O parque é a democracia
Todos sonham com ela, ou ao menos dizem que sim. Vivemos dentro dela, cada vez mais. Mas, qual é a sua face? Quando expressa num território específico, quais são as suas cores e as suas formas? Na cidade de São Paulo, a democracia tem ao menos um lar: o Parque do Ibirapuera, no fim de semana. Num destes, o fotógrafo foi em busca de seu retrato.
Espaço público, de acesso fácil e gratuito, o parque recebe gente de toda a metrópole. Muita gente. Em suas vias não há indivíduos, só grupos. Por elas correm rios de adolescentes, de índios, de skate, de gringos, de bicicletas, famílias grandes e seus cachorros, de patins, casais também, que na aglomeração formam também grupos. Tem gente fumando maconha e gente tomando chimarrão. Têm guardas, mas eles só aparecem de vez em quando. São poucos para tantos cachorros soltos e crianças dependuradas nas árvores centenárias. No governo do povo a lei é de aplicação singela, só para dizer que tem.
No parque tem arte, no prédio da Bienal, nas camisetas das moças, na Oca, nas estátuas vivas ou mortas, no MAM e na Praça da Paz, exposta em outdoors.
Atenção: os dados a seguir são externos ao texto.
-- ==== Sys2Proof/Machine/Geometry.lean ====
section
/-! DEFINITION. Lengths along a corridor: the derived fields of R1, stretches and footprints (00), the stopping distance (R117) and
the speed that a distance allows (R121). A stretch is given by its first and last position. -/

namespace Sys2Proof.Machine

/-- The segment count of a corridor (R1). -/
def Layout.segCount (y : Layout) (c : Corridor) : Nat := (y.segments.get c).size

/-- The sum of the lengths of segments 0 to k - 1 (R1); absent while one of them is (log 13). -/
def Layout.north (y : Layout) (c : Corridor) : Nat → Option Nat
  | 0 => some 0
  | k + 1 =>
    match y.north c k, (y.segments.get c).get? k with
    | some a, some b => some (a + b)
    | _, _ => none

/-- The north and south boundary of a segment (R1). -/
def Layout.bounds (y : Layout) (c : Corridor) (k : Nat) : Option (Nat × Nat) :=
  match y.north c k, (y.segments.get c).get? k with
  | some a, some b => some (a, a + b)
  | _, _ => none

/-- The position of a gate (R1): the north boundary of its segment, or the corridor length at the segment count; absent while that
segment or one north of it is (log 13). -/
def Layout.gatePos (y : Layout) (c : Corridor) (k : Nat) : Option Nat :=
  if k = y.segCount c then y.length.get c else (y.bounds c k).map (·.1)

/-- Two stretches meet when they share a position (00). -/
def meet (a b : Int × Int) : Bool := decide (a.1 ≤ b.2) && decide (b.1 ≤ a.2)

/-- The smallest stretch that contains two (R71). -/
def hull (a b : Int × Int) : Int × Int := (min a.1 b.1, max a.2 b.2)

/-- The first and last position a segment holds (R1): the last segment also holds the corridor length. -/
def Layout.segSpan (y : Layout) (c : Corridor) (k : Nat) : Option (Int × Int) :=
  match y.bounds c k with
  | none => none
  | some (a, b) =>
    if k + 1 = y.segCount c then
      some ((a : Int), max ((b : Int) - 1) (((y.length.get c).getD 0 : Nat) : Int))
    else some ((a : Int), (b : Int) - 1)

/-- Whether a segment meets a stretch (R1, R77). -/
def Layout.segMeets (y : Layout) (c : Corridor) (k : Nat) (r : Int × Int) : Bool :=
  match y.bounds c k with
  | none => false
  | some (a, b) =>
    meet ((a : Int), (b : Int) - 1) r ||
      (decide (k + 1 = y.segCount c) &&
        match y.length.get c with
        | some e => meet ((e : Int), (e : Int)) r
        | none => false)

namespace State

/-- The footprint: p to p + L (00). -/
def footprint (s : State) (n : CarriageName) : Option (Int × Int) :=
  match s.item n, (s.car n).p with
  | some it, some p => some (p, p + it.length)
  | _, _ => none

/-- The uncertain footprint: p - u to p + L + u (00). -/
def uncertain (s : State) (n : CarriageName) : Option (Int × Int) :=
  match s.item n, (s.car n).p with
  | some it, some p => some (p - (s.car n).u, p + it.length + (s.car n).u)
  | _, _ => none

/-- The segments in use that meet a stretch, rising. -/
def segsMeeting (s : State) (c : Corridor) (r : Int × Int) : List Nat :=
  (s.segsInUse c).filter fun k => s.layout.segMeets c k r

/-- The segments a carriage holds, rising (R77, R79). -/
def heldRun (s : State) (n : CarriageName) : List Nat :=
  ((s.segments.get n.corridor).entries.filter fun e => e.2.holds n).map (·.1)

end State

/-- The front of a footprint in a direction of travel (00). -/
def frontOf (r : Int × Int) : Dir → Int
  | .south => r.2
  | .north => r.1

/-- The stopping distance D(v) (R117): ⌈v·t_r/1000 + v²/(2a)⌉. -/
def stopDistance (a reaction v : Nat) : Nat := ceilDiv (2 * a * v * reaction + 1000 * (v * v)) (2000 * a)

/-- The greatest number below 2^bits above acc, bit by bit from the top, at which a test that only falls once holds. -/
def greatest (test : Nat → Bool) : Nat → Nat → Nat
  | 0, acc => acc
  | b + 1, acc => if test (acc + 2 ^ b) then greatest test b (acc + 2 ^ b) else greatest test b acc

/-- The inequality of R121. -/
def capTest (a reaction x v : Nat) : Bool :=
  decide (1000 * (v * v) + 2 * a * reaction * v ≤ 2000 * a * x)

/-- capfor(x) (R121): 0 for x ≤ 0, else the greatest v of the inequality; no v with more bits than 2·a·x satisfies it. -/
def capFor (a reaction : Nat) (x : Int) : Nat :=
  if x ≤ 0 then 0 else greatest (capTest a reaction x.toNat) (Nat.log2 (2 * a * x.toNat) + 1) 0

/-- The value of R97: u base + ⌈s·k_eff/1000⌉, before the ceiling of u. -/
def uValue (uBase sinceCorrection slipAllowance : Nat) (slipMark : Bool) : Nat :=
  uBase + ceilDiv (sinceCorrection * (if slipMark then 2 * slipAllowance else slipAllowance)) 1000

end Sys2Proof.Machine
end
No parque tem música, no auditório projetado por Niemeyer, nos MP3 e nas calçadas, orquestra sinfônica, sanfoneiro e roda de roqueiro. O parque tem comércio de badulaques, água de coco, frizbee, salgadinhos e artesanato. No lago do parque as carpas sobrevivem, com pouco oxigênio e migalhas de pão jogadas pelos turistas.
O parque é esteticamente feio e conceitualmente bonito, pensa o fotógrafo. Passou uma tarde inteira lá sem conseguir tirar uma foto, pois em todas elas houve interferência. Atrás de cada rosto bonito tinha gente fazendo piquenique ou pipa voando. Tudo está sempre repleto de gente no parque, tudo em constante movimento, seu coração bate oprimido. O fotógrafo vê a vida e pensa abdicar da câmara.
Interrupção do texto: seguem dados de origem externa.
/-- The command a request's words and fields spell, its fields malformed where they have not the form it calls for; none for words
that are no request's. `level` and `pins` are the input levels LAYOUT SET GATE and RESTART read at that moment (log 14). -/
def readRequest (l : LinkId) (level : Level) (pins : Pins) : List (List Char) → Option Instr
  | [] => none
  | w :: rest =>
    let is := fun x : String => decide (w = x.toList)
    if is "STATUS" then some (.status l (reqOf (readNone rest)))
    else if is "SAVE" then some (.save l (reqOf (readNone rest)))
    else if is "RESTART" then some (.restart l (reqOf (readNone rest)) pins)
    else if is "ARRIVE" then some (.arrive l (reqOf (readArrive rest)))
    else if is "HANDOFF" then some (.handoff l (reqOf (readOne readNumber rest)))
    else if is "MOVE" then some (.move l (reqOf (readMove rest)))
    else if is "CANCEL" then some (.cancel l (reqOf (readOne readNumber rest)))
    else if is "ABORT" then some (.abort l (reqOf (readOne readNumber rest)))
    else if is "CLEAR" then some (.clear l (reqOf (readOne readCarriage rest)))
    else if is "FENCE" then some (.fence l (reqOf (readTrack rest)))
    else if is "UNFENCE" then some (.unfence l (reqOf (readTrack rest)))
    else if is "HOME" then some (.home l (reqOf (readOne readCarriage rest)))
    else if is "DECLARE" then some (.declare l (reqOf (readDeclare rest)))
    else if is "WATCH" then some (.watch l (reqOf (readWatch rest)))
    else if is "FETCH" then some (.fetch l (reqOf (readMaybe readNumber rest)))
    else if is "ATTENTION" then some (.attention l (reqOf (readOne (readNamed [("ON", true), ("OFF", false)]) rest)))
    else
      match rest with
      | [] => none
      | v :: fs =>
        let sub := fun (x y : String) => decide (w = x.toList) && decide (v = y.toList)
        if sub "LAYOUT" "GET" then some (.layoutGet l (reqOf (readItem fs)))
        else if sub "LAYOUT" "SET" then some (.layoutSet l (reqOf (readEdit level fs)))
        else if sub "MODE" "CONFIGURE" then some (.modeConfigure l (reqOf (readNone fs)))
        else if sub "MODE" "RUN" then some (.modeRun l (reqOf (readNone fs)))
        else if sub "LANE" "GET" then some (.laneGet l (reqOf (readOne readNumber fs)))
        else if sub "LANE" "SET" then some (.laneSet l (reqOf (readLaneSet fs)))
        else if sub "BENCH" "GET" then some (.benchGet l (reqOf (readOne readNumber fs)))
        else if sub "BENCH" "SET" then some (.benchSet l (reqOf (readBenchSet fs)))
        else if sub "BENCH" "DELETE" then some (.benchDelete l (reqOf (readOne readNumber fs)))
        else if sub "BENCH" "IDENT" then some (.benchIdent l (reqOf (readOne readNumber fs)))
        else if sub "BENCH" "SWAP" then some (.benchSwap l (reqOf (readSwap fs)))
        else if sub "BENCH" "SETTLE" then some (.benchSettle l (reqOf (readSettle fs)))
        else if sub "ORDER" "GET" then some (.orderGet l (reqOf (readOne readNumber fs)))
        else if sub "ORDER" "LIST" then some (.orderList l (reqOf (readMaybe readNumber fs)))
        else if sub "CARRIAGE" "GET" then some (.carriageGet l (reqOf (readOne readCarriage fs)))
        else if sub "CARRIAGE" "LIST" then some (.carriageList l (reqOf (readOne readCorridor fs)))
        else if sub "SEGMENT" "GET" then some (.segmentGet l (reqOf (readTrack fs)))
        else if sub "SEGMENT" "LIST" then some (.segmentList l (reqOf (readOne readCorridor fs)))
        else if sub "GATE" "SERVICE" then some (.gateService l (reqOf (readGateService fs)))
        else if sub "GATE" "GET" then some (.gateGet l (reqOf (readTrack fs)))
        else if sub "AUTHORITY" "GET" then some (.authorityGet l (reqOf (readOne readCarriage fs)))
        else if sub "LINE" "GET" then some (.lineGet l (reqOf (readOne readCorridor fs)))
        else none

/-- The words of section 12.6 that take a sub-word. -/
def subWorded : List String :=
  ["LAYOUT", "MODE", "LANE", "BENCH", "ORDER", "CARRIAGE", "SEGMENT", "GATE", "AUTHORITY", "LINE"]

/-- What stands in the place of the request word and, behind a word that takes a sub-word, of the sub-word (R176). -/
def wordsInPlace (fields : List (List Char)) : List (List Char) :=
  fields.take (if fields.head?.any fun w => subWorded.any fun x => decide (w = x.toList) then 2 else 1)

/-- The command a good line on a link spells (R176, R179); a line whose words are no request's is STATUS with those words in place of its
own, which is answered SYNTAX (log 7). -/
def readLine (l : LinkId) (level : Level) (pins : Pins) (text : List Char) : Option Instr :=
  match lineContent text with
  | some ('>' :: content) =>
    let fields := splitOn ' ' content
    some ((readRequest l level pins fields).getD (.status l (.unlisted (wordsInPlace fields))))
  | _ => none

/-! ## Requests as a planning computer writes them (R179) -/

/-- A word in its place; X stands for one that no place defines. -/
def namedText {α : Type} (word : α → String) : Named α → List Char
  | .known a => (word a).toList
  | .unknown => ['X']

/-- A set of words. -/
def namedSetText {α : Type} (word : α → String) (l : List (Named α)) : List Char := setText (l.map (namedText word))

def TimingKey.word : TimingKey → String
  | .corridor c => Corridor.word c
  | .unit => "UNIT"

def keyText : ItemKey → List (List Char)
  | .corridor c => ["CORRIDOR".toList, namedText Corridor.word c]
  | .segment c k => ["SEGMENT".toList, namedText Corridor.word c, digits k]
  | .gate c k => ["GATE".toList, namedText Corridor.word c, digits k]
  | .lane n => ["LANE".toList, digits n]
  | .mouth n c => ["MOUTH".toList, digits n, namedText Corridor.word c]
  | .carriage n => ["CARRIAGE".toList, namedText CarriageName.word n]
  | .link n => ["LINK".toList, digits n]
  | .timing k => ["TIMING".toList, namedText TimingKey.word k]

def decelText : Named (Option Nat) → List Char
  | .known (some n) => digits n
  | w => namedText (fun _ => "DEFAULT") w

def editText : LayoutEdit → List (List Char)
  | .remove k => keyText k ++ ["REMOVE".toList]
  | .corridor c length => keyText (.corridor c) ++ [digits length]
  | .segment c k length => keyText (.segment c k) ++ [digits length]
  | .gate c k input _ => keyText (.gate c k) ++ [digits input]
  | .lane n kind role capacity =>
    keyText (.lane n) ++ (LaneKind.word kind).toList
      :: ((match role with | some r => [namedText StationRole.word r] | none => []) ++ [digits capacity])
  | .mouth n c side dock => keyText (.mouth n c) ++ [namedText Side.word side, digits dock]
  | .carriage n length decel home address =>
    keyText (.carriage n) ++ [digits length, decelText decel, namedText Dir.word home, digits address]
  | .link n ps => keyText (.link n) ++ [namedSetText Permission.word ps]
  | .timing c vmax reaction margin tol slip trust =>
    keyText (.timing (.known (.corridor c))) ++ [vmax, reaction, margin, tol, slip, trust].map digits
  | .timingUnit aging allowance rehome => keyText (.timing (.known .unit)) ++ [aging, allowance, rehome].map digits

def arriveText (a : ArriveArgs) : List (List Char) :=
  [digits a.bench, digits a.lane, digits a.batch, namedText Readiness.word a.readiness] ++ a.reference.toList.map digits

/-- One to three pairs; the word NONE takes a reference away. -/
def benchSetText (a : BenchSetArgs) : List (List Char) :=
  digits a.bench ::
    (a.batch.toList.flatMap fun x => ["BATCH".toList, digits x])
    ++ (a.readiness.toList.flatMap fun r => ["READINESS".toList, namedText Readiness.word r])
    ++ (a.reference.toList.flatMap fun r =>
        ["REFERENCE".toList, match r with | .known (some x) => digits x | w => namedText (fun _ => "NONE") w])

def moveSourceText : MoveSource → List (List Char)
  | .bench n => ["BENCH".toList, digits n]
  | .laneEnd l c => ["LANE".toList, "END".toList, digits l, namedText Corridor.word c]
  | .aboard n => ["ABOARD".toList, namedText CarriageName.word n]

def moveText (a : MoveArgs) : List (List Char) :=
  moveSourceText a.source ++ digits a.dest
    :: (a.corridor.toList.map (namedText Corridor.word) ++ [namedText OrderClass.word a.cls])

def trackText (a : TrackArgs) : List (List Char) := [namedText Corridor.word a.c, digits a.k]

def laneSelText : LaneSelArg → List Char
  | .any => "ANY".toList
  | .number n => digits n
  | .kind k => (LaneKind.word k).toList
  | .unknown => ['X']

def refCondText : RefCond → List (List Char)
  | .any => ["ANY".toList]
  | .present => ["PRESENT".toList]
  | .absent => ["ABSENT".toList]
  | .equal v => ["EQUAL".toList, digits v]

/-- All fields of a slot in their order. -/
def slotText (a : SlotArgs) : List (List Char) :=
  [if a.enabled then "YES".toList else "NO".toList, namedText (fun b : Bool => if b then "SET" else "CLEAR") a.andPrev,
   namedSetText EventKind.word a.events,
   namedText (fun c : Option Corridor => match c with | some c => Corridor.word c | none => "ANY") a.corridor,
   laneSelText a.lane, digits a.batchValue, digits a.batchMask, namedSetText Readiness.word a.readiness]
  ++ refCondText a.reference

def watchText (a : WatchArgs) : List (List Char) :=
  digits a.slot :: match a.op with
    | .read => []
    | .off => ["OFF".toList]
    | .write b => slotText b

/-- A request's words, then its fields; of a line whose words are no request's, those words. -/
def ReqWord.line {α : Type} (w : ReqWord) (q : Req α) (fields : α → List (List Char)) : List (List Char) :=
  match q with
  | .args a => w.text ++ fields a
  | .malformed => w.text
  | .unlisted words => words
A democracia o convida, mas o fotógrafo resiste. Ele ainda quer ser só isto, o fotógrafo, removido dela, admirando-se dela, de fora. Ela o desafia: minha beleza não se capta em filme, somente na alma. Ele volta-se para a natureza, tira uma foto de uma azaleia cor-de-rosa e outra de um bouganville lilás, mas elas lhe parecem pálidas.
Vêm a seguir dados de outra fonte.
/-- A stretch meets no travel interval of a busy carriage of the corridor but one, and no uncertain footprint of a carriage that is
FAULTED, UNHOMED or UNPLACED with a position, but one where one is left out of account (R72, R73, R74). -/
def WayClear (s : State) (c : Corridor) (r : Int × Int) (worker : CarriageName) (out : Option CarriageName) : Prop :=
  (∀ m ∈ s.carsOf c, m ≠ worker → ∀ k, (s.car m).task = some k → Apart (k.lo, k.hi) r) ∧
  ∀ m ∈ s.carsOf c, some m ≠ out → ((s.car m).state = .faulted ∨ (s.car m).state = .unhomed ∨ (s.car m).state = .unplaced) →
    ∀ q, s.uncertain m = some q → Apart q r

/-- A carriage is free, its re-home mark clear, and its load fits the order (R71). -/
def Suits (s : State) (o : Order) (n : CarriageName) : Prop :=
  n ∈ s.carsOf o.corridor ∧ (s.car n).state = .idle ∧ (s.car n).task = none ∧ (s.car n).rehome = false ∧
  match o.source with
  | .aboard m => m = n ∧ ∃ b, (s.car n).load = .bench b ∧ o.bench = some b
  | _ => (s.car n).load = .empty

/-- The travel interval of a carriage for an order: the smallest stretch over its uncertain footprint, that footprint at the destination
dock point, and at the source dock point where the source has one (R71). `start` is the dock point it then goes to (R72). -/
def TravelStretch (s : State) (o : Order) (n : CarriageName) (r : Int × Int) (start : Int) : Prop :=
  ∃ (it : CarriageItem) (p : Int) (m : MouthItem), s.item n = some it ∧ (s.car n).p = some p ∧ s.mouth o.dest o.corridor = some m ∧
    match o.source with
    | .aboard _ =>
      start = m.dock ∧ r = (min p m.dock - (s.car n).u, max p m.dock + it.length + (s.car n).u)
    | _ =>
      ∃ (k : Nat) (f : MouthItem), o.srcLane = some k ∧ s.mouth k o.corridor = some f ∧ start = f.dock ∧
        r = (min (min p m.dock) f.dock - (s.car n).u, max (max p m.dock) f.dock + it.length + (s.car n).u)

/-- A carriage is eligible for an order (R72), with its travel interval and the dock point it goes to. -/
def Eligible (s : State) (o : Order) (n : CarriageName) (r : Int × Int) (start : Int) : Prop :=
  Suits s o n ∧ TravelStretch s o n r start ∧ WayClear s o.corridor r n none

/-- The eligible carriage the allocator chooses: no other lies nearer to the source dock point, none as near has a lower ordinal (R72). -/
def Chosen (s : State) (o : Order) (n : CarriageName) (r : Int × Int) (start : Int) : Prop :=
  Eligible s o n r start ∧
  ∀ m q x, Eligible s o m q x → ∀ a b, (s.car n).p = some a → (s.car m).p = some b →
    (a - start).natAbs < (b - start).natAbs ∨ ((a - start).natAbs = (b - start).natAbs ∧ n.ordinal ≤ m.ordinal)

/-- A carriage needs a homing (R74). -/
abbrev NeedsHoming (s : State) (n : CarriageName) : Prop :=
  s.item n ≠ none ∧ ((s.car n).state = .unhomed ∨ ((s.car n).state = .idle ∧ (s.car n).rehome = true)) ∧ (s.car n).link = .up ∧
  (s.car n).load ≠ .straddled ∧ (s.car n).task = none

/-- A carriage record once its shift is given (R73). -/
def shifted (v : Carriage) (h : Shift) (work : Work) : Carriage :=
  { v with
    state := .running, task := some ⟨.shift, h.interval.1, h.interval.2, [], some h.target, some work⟩
    leg := some ⟨h.target, if v.p.getD h.target ≤ h.target then .south else .north⟩ }

/-- A carriage at the target of its shift, widened by its u (R73). -/
def State.there (s : State) (h : Shift) : Int × Int :=
  (h.target - (s.car h.carriage).u, h.target + ((s.item h.carriage).map (·.length)).getD 0 + (s.car h.carriage).u)

/-- The first carriage stands between the worker and the second, by ordinals. -/
def Between (worker g m : CarriageName) : Prop :=
  (m.ordinal < g.ordinal ∧ g.ordinal < worker.ordinal) ∨ (worker.ordinal < g.ordinal ∧ g.ordinal < m.ordinal)

/-- The stretch that a shift clears (R73): the work's, or where the carriage shifted before it on its side goes. -/
def Clears (s : State) (worker : CarriageName) (r : Int × Int) (l : List Shift) (h : Shift) (q : Int × Int) : Prop :=
  (q = r ∧ ∀ g ∈ l, ¬ Between worker g.carriage h.carriage) ∨ ∃ g ∈ l, Between worker g.carriage h.carriage ∧ q = s.there g

/-- What a planned shift keeps (R73): its carriage is a free one of the corridor other than the worker and stands in the way; the target
is the nearest on its own side of the stretch it clears, within the corridor, and the way to it is clear. -/
def ShiftFits (s : State) (worker : CarriageName) (r : Int × Int) (l : List Shift) (h : Shift) : Prop :=
  h.carriage ∈ s.carsOf worker.corridor ∧ (s.car h.carriage).state = .idle ∧ (s.car h.carriage).task = none ∧
  ∃ (now q : Int × Int) (it : CarriageItem), s.uncertain h.carriage = some now ∧ s.item h.carriage = some it ∧ Clears s worker r l h q ∧
    (¬ Apart now r ∨ ¬ Apart now q) ∧
    ((h.carriage.ordinal < worker.ordinal ∧ (s.there h).2 + 1 = q.1) ∨ (worker.ordinal < h.carriage.ordinal ∧ q.2 + 1 = (s.there h).1)) ∧
    0 ≤ h.target ∧ h.target + it.length ≤ (((s.layout.length.get worker.corridor).getD 0 : Nat) : Int) ∧
    h.interval = (min now.1 (s.there h).1, max now.2 (s.there h).2) ∧ WayClear s worker.corridor h.interval worker none

/-- The shifts that clear a stretch for a worker (R73): each fits, and each free carriage that stands in the stretch, or in the way of
one shifted before it on its side, is among them. -/
def ShiftsClear (s : State) (worker : CarriageName) (r : Int × Int) (l : List Shift) : Prop :=
  (l.map Shift.carriage).Nodup ∧ (∀ h ∈ l, ShiftFits s worker r l h) ∧
  ∀ m ∈ s.carsOf worker.corridor, m ≠ worker → (s.car m).state = .idle → (s.car m).task = none → ∀ now, s.uncertain m = some now →
    (¬ Apart now r ∨ ∃ g ∈ l, Between worker g.carriage m ∧ ¬ Apart now (s.there g)) → m ∈ l.map Shift.carriage

/-- The carriages after the shifts are given and one carriage waits for them (R72, R73, R74). -/
def WaitsFor (s t : State) (n : CarriageName) (l : List Shift) (work : Work) (v : Carriage) : Prop :=
  t = { s with book := t.book, carriages := t.carriages } ∧ t.car n = v ∧
  (∀ h ∈ l, t.car h.carriage = shifted (s.car h.carriage) h work) ∧
  ∀ m, m ≠ n → m ∉ l.map Shift.carriage → t.car m = s.car m

/-- The travel interval of a homing (R74): the uncertain footprint alone where no gate is expected. -/
def HomingStretch (s : State) (n : CarriageName) (r : Int × Int) : Prop :=
  ∃ (it : CarriageItem) (now : Int × Int), s.item n = some it ∧ s.uncertain n = some now ∧
    match s.expectedGate n with
    | none => r = now
    | some (g, _) =>
      ∃ (d x : Int), d = (s.timing n.corridor).tol + (s.car n).u ∧
        x = (match it.home with | .south => g.2 + d | .north => g.2 - d) ∧ r = (min now.1 x, max now.2 x)

/-- The candidates of a corridor's run in their order (R70): by effective class, then placed-at stamp, equal ones by book order. -/
def CandidateOrder (s : State) (c : Corridor) (l : List Order) : Prop :=
  l.Pairwise (fun a b => classRank a.eff < classRank b.eff ∨ (a.eff = b.eff ∧ a.placedAt ≤ b.placedAt)) ∧
  ∀ k stamp, (l.filter fun o => decide (o.eff = k ∧ o.placedAt = stamp)) =
    s.book.filter fun o => decide (o.corridor = c ∧ o.phase = .queued ∧ o.eff = k ∧ o.placedAt = stamp)

/-- The link, the request word as it is answered and the well-formedness of a command that is a request line. -/
def asked : Instr → Option (LinkId × ReqWord × Bool)
  | .status l q => some (l, answeredAs .status q, (q.fields fun _ => true).isSome)
  | .layoutGet l q => some (l, answeredAs .layoutGet q, (q.fields ItemKey.form).isSome)
  | .layoutSet l q => some (l, answeredAs .layoutSet q, (q.fields LayoutEdit.form).isSome)
  | .modeConfigure l q => some (l, answeredAs .modeConfigure q, (q.fields fun _ => true).isSome)
  | .modeRun l q => some (l, answeredAs .modeRun q, (q.fields fun _ => true).isSome)
  | .save l q => some (l, answeredAs .save q, (q.fields fun _ => true).isSome)
  | .restart l q _ => some (l, answeredAs .restart q, (q.fields fun _ => true).isSome)
  | .laneGet l q => some (l, answeredAs .laneGet q, (q.fields numberOk).isSome)
  | .benchGet l q => some (l, answeredAs .benchGet q, (q.fields numberOk).isSome)
  | .arrive l q => some (l, answeredAs .arrive q, (q.fields ArriveArgs.form).isSome)
  | .handoff l q => some (l, answeredAs .handoff q, (q.fields numberOk).isSome)
  | .laneSet l q => some (l, answeredAs .laneSet q, (q.fields LaneSetArgs.form).isSome)
  | .benchSet l q => some (l, answeredAs .benchSet q, (q.fields BenchSetArgs.form).isSome)
  | .benchDelete l q => some (l, answeredAs .benchDelete q, (q.fields numberOk).isSome)
  | .benchIdent l q => some (l, answeredAs .benchIdent q, (q.fields numberOk).isSome)
  | .benchSwap l q => some (l, answeredAs .benchSwap q, (q.fields BenchSwapArgs.form).isSome)
  | .benchSettle l q => some (l, answeredAs .benchSettle q, (q.fields BenchSettleArgs.form).isSome)
  | .move l q => some (l, answeredAs .move q, (q.fields MoveArgs.form).isSome)
  | .cancel l q => some (l, answeredAs .cancel q, (q.fields numberOk).isSome)
  | .abort l q => some (l, answeredAs .abort q, (q.fields numberOk).isSome)
  | .orderGet l q => some (l, answeredAs .orderGet q, (q.fields numberOk).isSome)
  | .orderList l q => some (l, answeredAs .orderList q, (q.fields optNumberOk).isSome)
  | .clear l q => some (l, answeredAs .clear q, (q.fields fun _ => true).isSome)
  | .carriageGet l q => some (l, answeredAs .carriageGet q, (q.fields fun _ => true).isSome)
  | .carriageList l q => some (l, answeredAs .carriageList q, (q.fields fun _ => true).isSome)
  | .fence l q => some (l, answeredAs .fence q, (q.fields TrackArgs.form).isSome)
  | .unfence l q => some (l, answeredAs .unfence q, (q.fields TrackArgs.form).isSome)
  | .segmentGet l q => some (l, answeredAs .segmentGet q, (q.fields TrackArgs.form).isSome)
  | .segmentList l q => some (l, answeredAs .segmentList q, (q.fields fun _ => true).isSome)
  | .home l q => some (l, answeredAs .home q, (q.fields fun _ => true).isSome)
  | .declare l q => some (l, answeredAs .declare q, (q.fields DeclareArgs.form).isSome)
  | .gateService l q => some (l, answeredAs .gateService q, (q.fields GateServiceArgs.form).isSome)
  | .gateGet l q => some (l, answeredAs .gateGet q, (q.fields TrackArgs.form).isSome)
  | .authorityGet l q => some (l, answeredAs .authorityGet q, (q.fields fun _ => true).isSome)
  | .lineGet l q => some (l, answeredAs .lineGet q, (q.fields fun _ => true).isSome)
  | .watch l q => some (l, answeredAs .watch q, (q.fields WatchArgs.form).isSome)
  | .fetch l q => some (l, answeredAs .fetch q, (q.fields optNumberOk).isSome)
  | .attention l q => some (l, answeredAs .attention q, (q.fields fun _ => true).isSome)
  | _ => none

/-- What a line does not say of its request: the input levels that LAYOUT SET of a GATE and RESTART read at that moment (log 14); a MOVE
whose corridor is neither F nor T has no line (log 55). -/
def SpelledAt (level : Level) (pins : Pins) : Instr → Prop
  | .layoutSet _ (.args (.gate _ _ _ v)) => level = v
  | .restart _ _ p => pins = p
  | .move _ (.args a) => a.corridor ≠ some .unknown
  | _ => True

end Sys2Proof.Machine
end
É domingo e há uma rede a balançar no redário do parque. Ele ainda resiste, mas sente fome. Lembra-se do pão de queijo que vira na lanchonete próxima ao Planetário. Recorda-se de que é humano. Está cansado de trabalhar. As famílias almoçam, muitas delas, em toda parte. Ele caminha até a lanchonete, ainda em busca de ângulos. Pede um lanche, um hambúrguer chamado X-tudo. É a democracia envolvendo-o. Uma cerveja, por favor.
Enquanto come, ele percebe que é o único que veio sozinho ao parque. O sol brilha, a cerveja bate. Ele caminha até o redário. Alguém já sabia que ele viria sem rede de casa. É o seu João, alagoano de São José dos Milagres, pernambucano que está há quinze anos em Sumpaulo, que aluga redes por cinco reais. O fotógrafo não pechincha.
Deitado, observa as famílias penduradas nas meias-luas coloridas ao lado. Seus dedos vão em direção da câmera, mas não… o fotógrafo está sonolento. Por um instante, ele preocupa-se com o seguinte: “e se alguém me ver assim, deitado na rede, em meio às famílias que vão ao parque no domingo?”. É estranho não ter mais onde se refugiar. O cidadão ama a democracia tanto quanto a teme. Ser indivíduo é demasiado lisonjeiro. Olhar a massa, diferenciando-se dela, é confortável. A rede balança, o vento apazigua a sua urticária. No limiar do sono não dá mais para negar, ele confessa para si mesmo: “Eu sou o povo”. Sua mente retesa-se, mas seus músculos relaxam, mesmo contra sua vontade. Não é assim tão ruim, diz o sol. A cerveja, a rede, o vento… e ele adormece para a vida.